-- Exercise material --
theorem OnlyQ.pending {A : List Nat} {s t : State} (h : OnlyQ A s t) : t.pending = s.pending := by obtain ⟨⟨_, _, _, rfl⟩, _⟩ := h; rfl
theorem OnlyQ.shadow {A : List Nat} {s t : State} (h : OnlyQ A s t) : t.shadow = s.shadow := by obtain ⟨⟨_, _, _, rfl⟩, _⟩ := h; rfl
theorem OnlyQ.sel {A : List Nat} {s t : State} (h : OnlyQ A s t) : t.sel = s.sel := by obtain ⟨⟨_, _, _, rfl⟩, _⟩ := h; rfl
theorem OnlyQ.bus {A : List Nat} {s t : State} (h : OnlyQ A s t) : t.bus = s.bus := by obtain ⟨⟨_, _, _, rfl⟩, _⟩ := h; rfl
theorem OnlyQ.rdata {A : List Nat} {s t : State} (h : OnlyQ A s t) : t.rdata = s.rdata := by obtain ⟨⟨_, _, _, rfl⟩, _⟩ := h; rfl
theorem OnlyQ.tm {A : List Nat} {s t : State} (h : OnlyQ A s t) : t.tm = s.tm := by obtain ⟨⟨_, _, _, rfl⟩, _⟩ := h; rfl
theorem OnlyQ.clk {A : List Nat} {s t : State} (h : OnlyQ A s t) : t.clk = s.clk := by obtain ⟨⟨_, _, _, rfl⟩, _⟩ := h; rfl
theorem OnlyQ.ev {A : List Nat} {s t : State} (h : OnlyQ A s t) : t.ev = s.ev := by obtain ⟨⟨_, _, _, rfl⟩, _⟩ := h; rfl
theorem OnlyQ.sq {A : List Nat} {s t : State} (h : OnlyQ A s t) : t.sq = s.sq := by obtain ⟨⟨_, _, _, rfl⟩, _⟩ := h; rfl
theorem OnlyQ.plan {A : List Nat} {s t : State} (h : OnlyQ A s t) : t.plan = s.plan := by obtain ⟨⟨_, _, _, rfl⟩, _⟩ := h; rfl
theorem OnlyQ.mem {A : List Nat} {s t : State} (h : OnlyQ A s t) : t.mem = s.mem := by obtain ⟨⟨_, _, _, rfl⟩, _⟩ := h; rfl
theorem OnlyQ.fc {A : List Nat} {s t : State} (h : OnlyQ A s t) : t.fc = s.fc := by obtain ⟨⟨_, _, _, rfl⟩, _⟩ := h; rfl
theorem OnlyQ.vp {A : List Nat} {s t : State} (h : OnlyQ A s t) : t.vp = s.vp := by obtain ⟨⟨_, _, _, rfl⟩, _⟩ := h; rfl
theorem OnlyQ.eff {A : List Nat} {s t : State} (h : OnlyQ A s t) : t.eff = s.eff := by obtain ⟨⟨_, _, _, rfl⟩, _⟩ := h; rfl
theorem OnlyQ.outs {A : List Nat} {s t : State} (h : OnlyQ A s t) : t.outs = s.outs := by obtain ⟨⟨_, _, _, rfl⟩, _⟩ := h; rfl
theorem OnlyQ.saves {A : List Nat} {s t : State} (h : OnlyQ A s t) : t.saves = s.saves := by obtain ⟨⟨_, _, _, rfl⟩, _⟩ := h; rfl
theorem OnlyQ.dram {A : List Nat} {s t : State} (h : OnlyQ A s t) : t.dram = s.dram := by obtain ⟨⟨_, _, _, rfl⟩, _⟩ := h; rfl
theorem OnlyQ.cap {A : List Nat} {s t : State} (h : OnlyQ A s t) : t.cap = s.cap := by obtain ⟨⟨_, _, _, rfl⟩, _⟩ := h; rfl
theorem OnlyQ.bat {A : List Nat} {s t : State} (h : OnlyQ A s t) : t.bat = s.bat := by obtain ⟨⟨_, _, _, rfl⟩, _⟩ := h; rfl
theorem OnlyQ.fab {A : List Nat} {s t : State} (h : OnlyQ A s t) : t.fab = s.fab := by obtain ⟨⟨_, _, _, rfl⟩, _⟩ := h; rfl
theorem OnlyQ.sup {A : List Nat} {s t : State} (h : OnlyQ A s t) : t.sup = s.sup := by obtain ⟨⟨_, _, _, rfl⟩, _⟩ := h; rfl
theorem OnlyQ.mir {A : List Nat} {s t : State} (h : OnlyQ A s t) : t.mir = s.mir := by obtain ⟨⟨_, _, _, rfl⟩, _⟩ := h; rfl
theorem OnlyQ.mg {A : List Nat} {s t : State} (h : OnlyQ A s t) : t.mg = s.mg := by obtain ⟨⟨_, _, _, rfl⟩, _⟩ := h; rfl
theorem OnlyQ.sent {A : List Nat} {s t : State} (h : OnlyQ A s t) : t.sent = s.sent := by obtain ⟨⟨_, _, _, rfl⟩, _⟩ := h; rfl

/-! ### Event records -/

@[simp] theorem State.event_pending (s : State) (r : Rec) : (s.event r).pending = s.pending := (s.event_only r).pending
@[simp] theorem State.event_shadow (s : State) (r : Rec) : (s.event r).shadow = s.shadow := (s.event_only r).shadow
@[simp] theorem State.event_sel (s : State) (r : Rec) : (s.event r).sel = s.sel := (s.event_only r).sel
@[simp] theorem State.event_bus (s : State) (r : Rec) : (s.event r).bus = s.bus := (s.event_only r).bus
@[simp] theorem State.event_rdata (s : State) (r : Rec) : (s.event r).rdata = s.rdata := (s.event_only r).rdata
@[simp] theorem State.event_tm (s : State) (r : Rec) : (s.event r).tm = s.tm := (s.event_only r).tm
@[simp] theorem State.event_clk (s : State) (r : Rec) : (s.event r).clk = s.clk := (s.event_only r).clk
@[simp] theorem State.event_ev (s : State) (r : Rec) : (s.event r).ev = s.ev := (s.event_only r).ev
@[simp] theorem State.event_sq (s : State) (r : Rec) : (s.event r).sq = s.sq := (s.event_only r).sq
@[simp] theorem State.event_plan (s : State) (r : Rec) : (s.event r).plan = s.plan := (s.event_only r).plan
@[simp] theorem State.event_mem (s : State) (r : Rec) : (s.event r).mem = s.mem := (s.event_only r).mem
@[simp] theorem State.event_fc (s : State) (r : Rec) : (s.event r).fc = s.fc := (s.event_only r).fc
@[simp] theorem State.event_vp (s : State) (r : Rec) : (s.event r).vp = s.vp := (s.event_only r).vp
@[simp] theorem State.event_eff (s : State) (r : Rec) : (s.event r).eff = s.eff := (s.event_only r).eff
@[simp] theorem State.event_outs (s : State) (r : Rec) : (s.event r).outs = s.outs := (s.event_only r).outs
@[simp] theorem State.event_saves (s : State) (r : Rec) : (s.event r).saves = s.saves := (s.event_only r).saves
@[simp] theorem State.event_dram (s : State) (r : Rec) : (s.event r).dram = s.dram := (s.event_only r).dram
@[simp] theorem State.event_cap (s : State) (r : Rec) : (s.event r).cap = s.cap := (s.event_only r).cap
@[simp] theorem State.event_bat (s : State) (r : Rec) : (s.event r).bat = s.bat := (s.event_only r).bat
@[simp] theorem State.event_fab (s : State) (r : Rec) : (s.event r).fab = s.fab := (s.event_only r).fab
@[simp] theorem State.event_sup (s : State) (r : Rec) : (s.event r).sup = s.sup := (s.event_only r).sup
@[simp] theorem State.event_mir (s : State) (r : Rec) : (s.event r).mir = s.mir := (s.event_only r).mir
@[simp] theorem State.event_mg (s : State) (r : Rec) : (s.event r).mg = s.mg := (s.event_only r).mg
@[simp] theorem State.event_sent (s : State) (r : Rec) : (s.event r).sent = s.sent := (s.event_only r).sent
@[simp] theorem State.eventNow_pending (s : State) (a b c : Nat) : (s.eventNow a b c).pending = s.pending := (s.eventNow_only a b c).pending
@[simp] theorem State.eventNow_shadow (s : State) (a b c : Nat) : (s.eventNow a b c).shadow = s.shadow := (s.eventNow_only a b c).shadow
@[simp] theorem State.eventNow_sel (s : State) (a b c : Nat) : (s.eventNow a b c).sel = s.sel := (s.eventNow_only a b c).sel
@[simp] theorem State.eventNow_bus (s : State) (a b c : Nat) : (s.eventNow a b c).bus = s.bus := (s.eventNow_only a b c).bus
@[simp] theorem State.eventNow_rdata (s : State) (a b c : Nat) : (s.eventNow a b c).rdata = s.rdata := (s.eventNow_only a b c).rdata
@[simp] theorem State.eventNow_tm (s : State) (a b c : Nat) : (s.eventNow a b c).tm = s.tm := (s.eventNow_only a b c).tm
@[simp] theorem State.eventNow_clk (s : State) (a b c : Nat) : (s.eventNow a b c).clk = s.clk := (s.eventNow_only a b c).clk
@[simp] theorem State.eventNow_ev (s : State) (a b c : Nat) : (s.eventNow a b c).ev = s.ev := (s.eventNow_only a b c).ev
@[simp] theorem State.eventNow_sq (s : State) (a b c : Nat) : (s.eventNow a b c).sq = s.sq := (s.eventNow_only a b c).sq
@[simp] theorem State.eventNow_plan (s : State) (a b c : Nat) : (s.eventNow a b c).plan = s.plan := (s.eventNow_only a b c).plan
@[simp] theorem State.eventNow_mem (s : State) (a b c : Nat) : (s.eventNow a b c).mem = s.mem := (s.eventNow_only a b c).mem
@[simp] theorem State.eventNow_fc (s : State) (a b c : Nat) : (s.eventNow a b c).fc = s.fc := (s.eventNow_only a b c).fc
@[simp] theorem State.eventNow_vp (s : State) (a b c : Nat) : (s.eventNow a b c).vp = s.vp := (s.eventNow_only a b c).vp
@[simp] theorem State.eventNow_eff (s : State) (a b c : Nat) : (s.eventNow a b c).eff = s.eff := (s.eventNow_only a b c).eff
@[simp] theorem State.eventNow_outs (s : State) (a b c : Nat) : (s.eventNow a b c).outs = s.outs := (s.eventNow_only a b c).outs
@[simp] theorem State.eventNow_saves (s : State) (a b c : Nat) : (s.eventNow a b c).saves = s.saves := (s.eventNow_only a b c).saves
@[simp] theorem State.eventNow_dram (s : State) (a b c : Nat) : (s.eventNow a b c).dram = s.dram := (s.eventNow_only a b c).dram
@[simp] theorem State.eventNow_cap (s : State) (a b c : Nat) : (s.eventNow a b c).cap = s.cap := (s.eventNow_only a b c).cap
@[simp] theorem State.eventNow_bat (s : State) (a b c : Nat) : (s.eventNow a b c).bat = s.bat := (s.eventNow_only a b c).bat
@[simp] theorem State.eventNow_fab (s : State) (a b c : Nat) : (s.eventNow a b c).fab = s.fab := (s.eventNow_only a b c).fab
@[simp] theorem State.eventNow_sup (s : State) (a b c : Nat) : (s.eventNow a b c).sup = s.sup := (s.eventNow_only a b c).sup
@[simp] theorem State.eventNow_mir (s : State) (a b c : Nat) : (s.eventNow a b c).mir = s.mir := (s.eventNow_only a b c).mir
@[simp] theorem State.eventNow_mg (s : State) (a b c : Nat) : (s.eventNow a b c).mg = s.mg := (s.eventNow_only a b c).mg
@[simp] theorem State.eventNow_sent (s : State) (a b c : Nat) : (s.eventNow a b c).sent = s.sent := (s.eventNow_only a b c).sent

@[simp] theorem State.event_rd {s : State} {r : Rec} {a : Nat} (h : a ∉ evRegs) : (s.event r).rd a = s.rd a :=
  (s.event_only r).2 a h

@[simp] theorem State.event_fld {s : State} {r : Rec} {f : Fld} (h : f.a ∉ evRegs) : (s.event r).fld f = s.fld f := by
  unfold State.fld; rw [State.event_rd h]

@[simp] theorem State.eventNow_rd {s : State} {x y z a : Nat} (h : a ∉ evRegs) : (s.eventNow x y z).rd a = s.rd a :=
  State.event_rd h

@[simp] theorem State.eventNow_fld {s : State} {x y z : Nat} {f : Fld} (h : f.a ∉ evRegs) : (s.eventNow x y z).fld f = s.fld f :=
  State.event_fld h

/-! ### Fault records -/

@[simp] theorem State.log_pending (s : State) (a b c d e : Nat) : (s.log a b c d e).pending = s.pending := (s.log_only a b c d e).pending
@[simp] theorem State.log_shadow (s : State) (a b c d e : Nat) : (s.log a b c d e).shadow = s.shadow := (s.log_only a b c d e).shadow
@[simp] theorem State.log_sel (s : State) (a b c d e : Nat) : (s.log a b c d e).sel = s.sel := (s.log_only a b c d e).sel
@[simp] theorem State.log_bus (s : State) (a b c d e : Nat) : (s.log a b c d e).bus = s.bus := (s.log_only a b c d e).bus
@[simp] theorem State.log_rdata (s : State) (a b c d e : Nat) : (s.log a b c d e).rdata = s.rdata := (s.log_only a b c d e).rdata
@[simp] theorem State.log_tm (s : State) (a b c d e : Nat) : (s.log a b c d e).tm = s.tm := (s.log_only a b c d e).tm
@[simp] theorem State.log_clk (s : State) (a b c d e : Nat) : (s.log a b c d e).clk = s.clk := (s.log_only a b c d e).clk
@[simp] theorem State.log_ev (s : State) (a b c d e : Nat) : (s.log a b c d e).ev = s.ev := (s.log_only a b c d e).ev
@[simp] theorem State.log_sq (s : State) (a b c d e : Nat) : (s.log a b c d e).sq = s.sq := (s.log_only a b c d e).sq
@[simp] theorem State.log_plan (s : State) (a b c d e : Nat) : (s.log a b c d e).plan = s.plan := (s.log_only a b c d e).plan
@[simp] theorem State.log_mem (s : State) (a b c d e : Nat) : (s.log a b c d e).mem = s.mem := (s.log_only a b c d e).mem
@[simp] theorem State.log_fc (s : State) (a b c d e : Nat) : (s.log a b c d e).fc = s.fc := (s.log_only a b c d e).fc
@[simp] theorem State.log_vp (s : State) (a b c d e : Nat) : (s.log a b c d e).vp = s.vp := (s.log_only a b c d e).vp
@[simp] theorem State.log_eff (s : State) (a b c d e : Nat) : (s.log a b c d e).eff = s.eff := (s.log_only a b c d e).eff
@[simp] theorem State.log_outs (s : State) (a b c d e : Nat) : (s.log a b c d e).outs = s.outs := (s.log_only a b c d e).outs
@[simp] theorem State.log_saves (s : State) (a b c d e : Nat) : (s.log a b c d e).saves = s.saves := (s.log_only a b c d e).saves
@[simp] theorem State.log_dram (s : State) (a b c d e : Nat) : (s.log a b c d e).dram = s.dram := (s.log_only a b c d e).dram
@[simp] theorem State.log_cap (s : State) (a b c d e : Nat) : (s.log a b c d e).cap = s.cap := (s.log_only a b c d e).cap
@[simp] theorem State.log_bat (s : State) (a b c d e : Nat) : (s.log a b c d e).bat = s.bat := (s.log_only a b c d e).bat
@[simp] theorem State.log_fab (s : State) (a b c d e : Nat) : (s.log a b c d e).fab = s.fab := (s.log_only a b c d e).fab
@[simp] theorem State.log_sup (s : State) (a b c d e : Nat) : (s.log a b c d e).sup = s.sup := (s.log_only a b c d e).sup
@[simp] theorem State.log_mir (s : State) (a b c d e : Nat) : (s.log a b c d e).mir = s.mir := (s.log_only a b c d e).mir
@[simp] theorem State.log_mg (s : State) (a b c d e : Nat) : (s.log a b c d e).mg = s.mg := (s.log_only a b c d e).mg
@[simp] theorem State.log_sent (s : State) (a b c d e : Nat) : (s.log a b c d e).sent = s.sent := (s.log_only a b c d e).sent

@[simp] theorem State.log_rd {s : State} {x y z u v a : Nat} (h : a ∉ logRegs) : (s.log x y z u v).rd a = s.rd a :=
  (s.log_only x y z u v).2 a h

@[simp] theorem State.log_fld {s : State} {x y z u v : Nat} {f : Fld} (h : f.a ∉ logRegs) :
    (s.log x y z u v).fld f = s.fld f := by
  unfold State.fld; rw [State.log_rd h]

/-! ### What the queue holds afterwards -/

/-- A record enters at the end of its queue (R291). -/
@[simp] theorem State.enter_getQ (s : State) (i : Nat) (r : Rec) :
    (s.enter i r).getQ i = { s.getQ i with recs := (s.getQ i).recs ++ [r] } := by
  have aux : ∀ (t : State) (g : Sp Word), ({ t with regs := g } : State).getQ i = t.getQ i := by
    intro t g; unfold State.getQ; split <;> rfl
  unfold State.enter
  dsimp only
  split
  · unfold State.bump State.addTo State.raise State.put State.wr
    rw [aux, aux, State.setQ_getQ_self]
  · exact State.setQ_getQ_self s i _

theorem insertBack_zero {α : Type} (r : α) (l : List α) : insertBack 0 r l = l ++ [r] := by simp [insertBack]

theorem State.evEnter_upset (s : State) (r : Rec) : (s.evEnter r).q.upset = s.q.upset := by
  unfold State.evEnter State.enter
  dsimp only
  split <;> rfl

/-- With space in EVQ, nothing in front of it and its pointers in agreement, a record takes its place (R127, R294). -/
theorem State.evPlace_room {s : State} (k : Nat) (r : Rec) (h1 : s.q.evHold.isEmpty = true) (h2 : s.qFull 8 = false)
    (h3 : bitOf s.q.upset 8 = false) : (s.evPlace k r).q.evq.recs = insertBack k r s.q.evq.recs := by
  unfold State.evPlace State.ptrCheck
  rw [if_pos (by simp [h1, h2]), if_neg]
  show ¬ bitOf (s.evEnter r).q.upset 8 = true
  rw [s.evEnter_upset, h3]
  decide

-- Problem --
Could you return exactly the stretch of the data above that starts at the line with "s.sel := (s.event_only r).sel" and ends at the line with "s.ev := (s.event_only r).ev", both lines included?

-- Answer to this problem --
@[simp] theorem State.event_sel (s : State) (r : Rec) : (s.event r).sel = s.sel := (s.event_only r).sel
@[simp] theorem State.event_bus (s : State) (r : Rec) : (s.event r).bus = s.bus := (s.event_only r).bus
@[simp] theorem State.event_rdata (s : State) (r : Rec) : (s.event r).rdata = s.rdata := (s.event_only r).rdata
@[simp] theorem State.event_tm (s : State) (r : Rec) : (s.event r).tm = s.tm := (s.event_only r).tm
@[simp] theorem State.event_clk (s : State) (r : Rec) : (s.event r).clk = s.clk := (s.event_only r).clk
@[simp] theorem State.event_ev (s : State) (r : Rec) : (s.event r).ev = s.ev := (s.event_only r).ev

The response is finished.